RECORDS SHOWN:

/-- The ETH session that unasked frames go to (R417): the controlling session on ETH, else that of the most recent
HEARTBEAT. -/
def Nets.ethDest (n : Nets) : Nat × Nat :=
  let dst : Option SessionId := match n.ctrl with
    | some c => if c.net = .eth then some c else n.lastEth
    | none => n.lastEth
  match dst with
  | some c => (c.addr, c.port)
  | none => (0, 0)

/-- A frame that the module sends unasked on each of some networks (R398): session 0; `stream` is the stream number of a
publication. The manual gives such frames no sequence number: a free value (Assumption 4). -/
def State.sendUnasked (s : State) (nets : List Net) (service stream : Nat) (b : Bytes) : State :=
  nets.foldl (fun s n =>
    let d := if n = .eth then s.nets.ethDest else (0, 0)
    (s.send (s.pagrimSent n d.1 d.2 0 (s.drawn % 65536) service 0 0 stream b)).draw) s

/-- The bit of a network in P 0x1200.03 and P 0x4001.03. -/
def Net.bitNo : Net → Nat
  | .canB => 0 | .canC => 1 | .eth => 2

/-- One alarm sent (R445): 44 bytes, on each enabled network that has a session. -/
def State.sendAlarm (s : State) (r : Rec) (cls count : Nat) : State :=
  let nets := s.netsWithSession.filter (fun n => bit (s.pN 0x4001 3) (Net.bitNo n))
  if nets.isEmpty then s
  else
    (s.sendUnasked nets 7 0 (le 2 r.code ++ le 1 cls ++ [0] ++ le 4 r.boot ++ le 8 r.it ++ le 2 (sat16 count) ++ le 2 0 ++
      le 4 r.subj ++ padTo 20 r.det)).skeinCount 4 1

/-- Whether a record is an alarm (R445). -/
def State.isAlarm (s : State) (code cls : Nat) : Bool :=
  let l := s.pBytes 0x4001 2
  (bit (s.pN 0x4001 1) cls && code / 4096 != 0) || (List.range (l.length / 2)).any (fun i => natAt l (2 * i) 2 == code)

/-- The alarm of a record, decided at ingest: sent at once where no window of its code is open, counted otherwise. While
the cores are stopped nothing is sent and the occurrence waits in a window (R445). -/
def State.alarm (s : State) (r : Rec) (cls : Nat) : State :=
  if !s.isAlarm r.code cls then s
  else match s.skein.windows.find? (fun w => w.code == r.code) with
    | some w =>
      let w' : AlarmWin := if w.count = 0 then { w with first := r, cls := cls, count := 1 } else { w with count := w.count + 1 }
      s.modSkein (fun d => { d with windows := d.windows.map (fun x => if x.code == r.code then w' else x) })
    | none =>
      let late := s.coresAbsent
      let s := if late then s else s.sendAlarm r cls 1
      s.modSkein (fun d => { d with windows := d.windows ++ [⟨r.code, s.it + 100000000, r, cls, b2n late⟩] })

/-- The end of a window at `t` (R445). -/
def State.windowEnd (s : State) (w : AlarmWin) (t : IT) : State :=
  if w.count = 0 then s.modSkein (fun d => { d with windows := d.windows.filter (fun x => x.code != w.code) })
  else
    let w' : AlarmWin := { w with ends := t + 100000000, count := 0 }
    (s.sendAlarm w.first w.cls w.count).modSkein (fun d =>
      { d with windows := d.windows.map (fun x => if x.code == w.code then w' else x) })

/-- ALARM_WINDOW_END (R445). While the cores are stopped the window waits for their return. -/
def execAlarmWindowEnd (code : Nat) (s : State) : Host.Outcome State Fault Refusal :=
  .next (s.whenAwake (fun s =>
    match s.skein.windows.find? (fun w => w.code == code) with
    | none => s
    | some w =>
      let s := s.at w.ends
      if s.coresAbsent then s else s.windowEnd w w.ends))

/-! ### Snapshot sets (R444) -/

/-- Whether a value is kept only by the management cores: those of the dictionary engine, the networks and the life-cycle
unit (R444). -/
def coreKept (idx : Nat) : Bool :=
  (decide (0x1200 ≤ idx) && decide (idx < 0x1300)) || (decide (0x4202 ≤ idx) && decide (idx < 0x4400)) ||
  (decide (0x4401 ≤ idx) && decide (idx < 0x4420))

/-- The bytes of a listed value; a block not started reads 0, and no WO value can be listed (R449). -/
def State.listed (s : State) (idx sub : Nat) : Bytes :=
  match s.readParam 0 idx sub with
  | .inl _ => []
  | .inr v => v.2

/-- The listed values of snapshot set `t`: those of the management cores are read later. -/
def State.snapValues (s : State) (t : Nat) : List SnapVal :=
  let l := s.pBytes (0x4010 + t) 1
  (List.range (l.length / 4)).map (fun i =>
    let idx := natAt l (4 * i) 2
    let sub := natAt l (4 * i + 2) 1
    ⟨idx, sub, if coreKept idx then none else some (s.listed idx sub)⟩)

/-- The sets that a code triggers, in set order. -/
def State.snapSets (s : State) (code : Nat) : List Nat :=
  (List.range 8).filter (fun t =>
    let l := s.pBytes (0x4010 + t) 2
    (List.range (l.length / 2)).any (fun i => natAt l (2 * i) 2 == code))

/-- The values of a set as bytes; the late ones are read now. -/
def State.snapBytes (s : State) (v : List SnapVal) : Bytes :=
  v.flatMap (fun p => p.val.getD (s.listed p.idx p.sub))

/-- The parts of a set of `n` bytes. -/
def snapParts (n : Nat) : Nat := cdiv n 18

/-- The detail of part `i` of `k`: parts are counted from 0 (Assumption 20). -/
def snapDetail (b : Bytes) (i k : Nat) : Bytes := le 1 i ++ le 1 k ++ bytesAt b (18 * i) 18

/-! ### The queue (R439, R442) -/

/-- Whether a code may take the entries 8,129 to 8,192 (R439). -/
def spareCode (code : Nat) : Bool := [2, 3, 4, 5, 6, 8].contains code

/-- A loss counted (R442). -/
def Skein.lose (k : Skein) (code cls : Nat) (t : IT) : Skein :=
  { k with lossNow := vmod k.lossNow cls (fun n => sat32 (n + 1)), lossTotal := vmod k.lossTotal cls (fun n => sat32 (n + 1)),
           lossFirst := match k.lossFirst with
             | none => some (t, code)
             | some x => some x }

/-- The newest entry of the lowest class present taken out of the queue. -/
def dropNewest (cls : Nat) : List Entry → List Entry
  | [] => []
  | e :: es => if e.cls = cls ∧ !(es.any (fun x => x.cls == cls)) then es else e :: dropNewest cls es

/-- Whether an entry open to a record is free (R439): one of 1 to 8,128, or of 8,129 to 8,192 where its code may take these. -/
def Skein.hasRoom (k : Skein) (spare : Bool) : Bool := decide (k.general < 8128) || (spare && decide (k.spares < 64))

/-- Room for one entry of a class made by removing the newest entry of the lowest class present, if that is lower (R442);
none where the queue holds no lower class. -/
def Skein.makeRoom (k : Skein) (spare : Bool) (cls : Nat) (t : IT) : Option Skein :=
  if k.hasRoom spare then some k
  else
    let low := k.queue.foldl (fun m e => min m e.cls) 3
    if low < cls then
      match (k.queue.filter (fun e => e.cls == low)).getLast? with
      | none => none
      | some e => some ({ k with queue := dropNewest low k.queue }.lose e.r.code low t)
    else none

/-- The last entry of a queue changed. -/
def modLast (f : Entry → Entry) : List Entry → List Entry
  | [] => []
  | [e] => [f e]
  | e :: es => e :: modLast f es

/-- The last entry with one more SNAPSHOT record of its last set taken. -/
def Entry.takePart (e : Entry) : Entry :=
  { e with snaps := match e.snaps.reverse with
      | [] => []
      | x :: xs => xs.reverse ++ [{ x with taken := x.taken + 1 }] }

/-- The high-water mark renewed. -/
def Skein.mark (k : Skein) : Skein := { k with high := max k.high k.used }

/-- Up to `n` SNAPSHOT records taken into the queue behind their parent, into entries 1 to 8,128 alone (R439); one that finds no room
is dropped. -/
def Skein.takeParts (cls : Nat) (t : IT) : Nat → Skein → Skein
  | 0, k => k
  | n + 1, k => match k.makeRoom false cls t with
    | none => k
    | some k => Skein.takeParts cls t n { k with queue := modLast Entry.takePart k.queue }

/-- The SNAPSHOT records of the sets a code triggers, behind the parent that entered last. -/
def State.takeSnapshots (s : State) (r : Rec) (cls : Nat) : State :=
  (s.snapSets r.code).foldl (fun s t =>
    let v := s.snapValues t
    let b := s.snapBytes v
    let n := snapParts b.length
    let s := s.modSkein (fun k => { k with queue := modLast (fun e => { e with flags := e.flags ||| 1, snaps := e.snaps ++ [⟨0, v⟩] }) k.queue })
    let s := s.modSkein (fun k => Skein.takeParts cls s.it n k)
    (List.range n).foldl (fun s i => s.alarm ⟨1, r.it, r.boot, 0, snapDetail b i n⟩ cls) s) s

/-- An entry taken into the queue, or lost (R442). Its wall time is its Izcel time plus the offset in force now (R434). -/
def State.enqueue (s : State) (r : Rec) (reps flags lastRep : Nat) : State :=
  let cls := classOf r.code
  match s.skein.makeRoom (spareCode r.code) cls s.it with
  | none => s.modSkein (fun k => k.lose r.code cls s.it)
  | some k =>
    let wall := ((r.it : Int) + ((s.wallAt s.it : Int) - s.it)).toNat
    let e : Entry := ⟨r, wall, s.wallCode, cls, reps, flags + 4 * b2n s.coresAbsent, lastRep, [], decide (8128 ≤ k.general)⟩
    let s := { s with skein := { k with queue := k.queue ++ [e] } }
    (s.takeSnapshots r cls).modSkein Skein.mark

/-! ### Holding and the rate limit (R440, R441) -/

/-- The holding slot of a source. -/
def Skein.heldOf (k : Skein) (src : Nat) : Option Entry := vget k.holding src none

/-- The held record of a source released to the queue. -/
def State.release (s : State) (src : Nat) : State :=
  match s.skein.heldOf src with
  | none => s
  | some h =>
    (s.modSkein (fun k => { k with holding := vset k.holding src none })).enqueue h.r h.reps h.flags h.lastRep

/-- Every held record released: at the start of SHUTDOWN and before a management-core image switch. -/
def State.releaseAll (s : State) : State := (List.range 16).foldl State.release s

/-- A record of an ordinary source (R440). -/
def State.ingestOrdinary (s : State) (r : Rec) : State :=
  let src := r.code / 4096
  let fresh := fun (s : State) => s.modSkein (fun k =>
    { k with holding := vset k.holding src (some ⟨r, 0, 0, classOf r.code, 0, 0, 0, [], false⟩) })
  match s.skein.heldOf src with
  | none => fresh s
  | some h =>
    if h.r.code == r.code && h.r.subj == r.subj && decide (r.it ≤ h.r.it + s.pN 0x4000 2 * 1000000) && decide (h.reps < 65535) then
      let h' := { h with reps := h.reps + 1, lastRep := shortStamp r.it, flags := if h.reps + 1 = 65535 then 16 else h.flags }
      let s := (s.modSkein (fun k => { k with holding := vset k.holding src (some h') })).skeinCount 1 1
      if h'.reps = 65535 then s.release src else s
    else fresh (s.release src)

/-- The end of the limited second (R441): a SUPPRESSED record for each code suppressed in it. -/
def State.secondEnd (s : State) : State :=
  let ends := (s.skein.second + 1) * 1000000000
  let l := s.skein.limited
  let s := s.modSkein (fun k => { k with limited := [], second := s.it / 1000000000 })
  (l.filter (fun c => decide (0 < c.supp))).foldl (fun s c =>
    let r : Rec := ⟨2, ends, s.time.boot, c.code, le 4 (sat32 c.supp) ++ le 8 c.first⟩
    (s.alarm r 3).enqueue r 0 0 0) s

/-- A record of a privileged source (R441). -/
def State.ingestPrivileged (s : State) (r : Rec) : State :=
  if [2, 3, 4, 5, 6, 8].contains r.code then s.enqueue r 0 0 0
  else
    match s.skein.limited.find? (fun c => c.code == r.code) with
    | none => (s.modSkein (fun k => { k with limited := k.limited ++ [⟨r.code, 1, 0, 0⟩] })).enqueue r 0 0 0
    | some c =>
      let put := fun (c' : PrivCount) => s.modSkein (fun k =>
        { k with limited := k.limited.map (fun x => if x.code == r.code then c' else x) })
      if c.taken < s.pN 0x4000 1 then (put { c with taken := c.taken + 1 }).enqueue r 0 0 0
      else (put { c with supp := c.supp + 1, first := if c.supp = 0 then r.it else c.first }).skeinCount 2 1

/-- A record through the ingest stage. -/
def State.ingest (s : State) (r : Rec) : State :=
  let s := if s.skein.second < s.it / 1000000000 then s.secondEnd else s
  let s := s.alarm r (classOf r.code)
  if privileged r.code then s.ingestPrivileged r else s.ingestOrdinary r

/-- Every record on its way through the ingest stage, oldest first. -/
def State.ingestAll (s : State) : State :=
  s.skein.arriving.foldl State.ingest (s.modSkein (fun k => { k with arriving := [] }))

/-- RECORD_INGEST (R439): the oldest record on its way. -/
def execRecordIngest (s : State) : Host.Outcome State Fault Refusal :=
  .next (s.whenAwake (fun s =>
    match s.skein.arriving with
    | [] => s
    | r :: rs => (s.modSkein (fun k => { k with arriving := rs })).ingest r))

EXERCISE OBJECTIVE:
Every line above from the line with "(List.range (l.length / 4)).map (fun i =>" to the line with "def snapDetail (b", inclusive, must be returned exactly; no other line belongs in the reply.

SOLUTION:
  (List.range (l.length / 4)).map (fun i =>
    let idx := natAt l (4 * i) 2
    let sub := natAt l (4 * i + 2) 1
    ⟨idx, sub, if coreKept idx then none else some (s.listed idx sub)⟩)

/-- The sets that a code triggers, in set order. -/
def State.snapSets (s : State) (code : Nat) : List Nat :=
  (List.range 8).filter (fun t =>
    let l := s.pBytes (0x4010 + t) 2
    (List.range (l.length / 2)).any (fun i => natAt l (2 * i) 2 == code))

/-- The values of a set as bytes; the late ones are read now. -/
def State.snapBytes (s : State) (v : List SnapVal) : Bytes :=
  v.flatMap (fun p => p.val.getD (s.listed p.idx p.sub))

/-- The parts of a set of `n` bytes. -/
def snapParts (n : Nat) : Nat := cdiv n 18

/-- The detail of part `i` of `k`: parts are counted from 0 (Assumption 20). -/
def snapDetail (b : Bytes) (i k : Nat) : Bytes := le 1 i ++ le 1 k ++ bytesAt b (18 * i) 18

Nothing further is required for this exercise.